Takes a string and puts it through different languages in Google Translate a requested amount of times, returning nonsense.

Overview

PythonTextObfuscator

Takes a string and puts it through different languages in Google Translate a requested amount of times, returning nonsense. Example

Requirements:

python3

For the Selenium Obfuscator:

    -Selenium
    
    -Firefox
    
    -Geckodriver

In the Selenium Obfuscator:

-The major benefit is that you can translate excel documents, the downside is that after 10 or so document translations, Google blocks your ip for a while.
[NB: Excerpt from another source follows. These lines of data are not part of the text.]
-- ==== Sys2Proof/Machine/Controller.lean ====
section
/-! DEFINITION. The HD44780's instructions: what the controller does with a command byte delivered to it (41_framer.md R90), as
far as the spec says it (30_encoding.md R64; 42_command_encoder.md R94 to R108). Where it says nothing the controller's state
is free (93 U6). -/

namespace Sys2Proof.Machine

/-- Clear display: "clear fills DDRAM with spaces and sets the address to 0" (R102). -/
def execHdClear (s : State) : Host.Outcome State Fault Refusal :=
  .next (setRegs { s.lcd.regs with ac := 0, acDdram := 1 } (setDdram ddramClear s))

/-- Return home: the cursor goes to cell (0, 0), DDRAM address 0 (R64, R103). The variant with bit 0 set is outside the spec
(R67). -/
def execHdHome (dc : Bit) (s : State) : Host.Outcome State Fault Refusal :=
  .next (if dc = 0 then setRegs { s.lcd.regs with ac := 0, acDdram := 1 } s else anyController s)

/-- Entry mode set: I/D and S (R64, R96). -/
def execHdEntry (id sh : Bit) (s : State) : Host.Outcome State Fault Refusal :=
  .next (setRegs { s.lcd.regs with entryId := id, entryS := sh } s)

/-- Display on/off control: D, C and B (R64, R97). -/
def execHdDispctl (d c b : Bit) (s : State) : Host.Outcome State Fault Refusal :=
  .next (setRegs { s.lcd.regs with dispD := d, dispC := c, dispB := b } s)

/-- Cursor or display shift by one position (R64, R98, R106). The variants with bits 1:0 set are outside the spec (R67). -/
def execHdShift (sc rl : Bit) (dc : BitVec 2) (s : State) : Host.Outcome State Fault Refusal :=
  .next
    (if dc = 0 then (if sc = 1 then shiftDisplay (rl = 1) s else moveCursor (rl = 1) s)
     else anyController s)

/-- Function set: DL selects the interface width, N the lines, F the font (R64, R99, R107). In 8-bit mode `LCD.half` does not apply
and is not known from there on, the model's choice (R31; log 10). The variants with bits 1:0 set are
outside the spec (R67). -/
def execHdFuncset (dl nl f : Bit) (dc : BitVec 2) (s : State) : Host.Outcome State Fault Refusal :=
  .next
    (if dc = 0 then
      let t := setRegs { s.lcd.regs with lines := nl, font := f } s
      if dl = 1 then setBit8 t else setMode .bit4 t
     else anyController s)

/-- Set CGRAM address: "what the controller does with them is outside this spec" (R67), so any value for its state (93 U6). -/
def execHdSetCgram (_ : BitVec 6) (s : State) : Host.Outcome State Fault Refusal :=
  .next (anyController s)

/-- Set DDRAM address: the address counter (R64, R100). -/
def execHdSetDdram (add : DdAddr) (s : State) : Host.Outcome State Fault Refusal :=
  .next (setRegs { s.lcd.regs with ac := add, acDdram := 1 } s)

end Sys2Proof.Machine
end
-Translation is generally slower and more limited using selenium as a browser tab is being used to scrape the data. Also beware of RAM usage.

-May no longer be supported in the future due to its drawbacks.

In the Urllib Obfuscator:

-Translation is generally faster and uses very little resources as only html is downloaded through a request. Multiprocessing also allows simultanious requests and can be used to the full extent without worrying about RAM usage.

—Split by length is faster and uses less requests (better for longer texts)

—Split by newline is slower and uses more requests but adds much more translation variety.

-Reminder: Since google has a url request limit, you'll need to switch VPN locations when the request limit is hit.

    ——Don't worry too much though, as it takes quite a bit of requests to get to that point, and the block only lasts for around an hour.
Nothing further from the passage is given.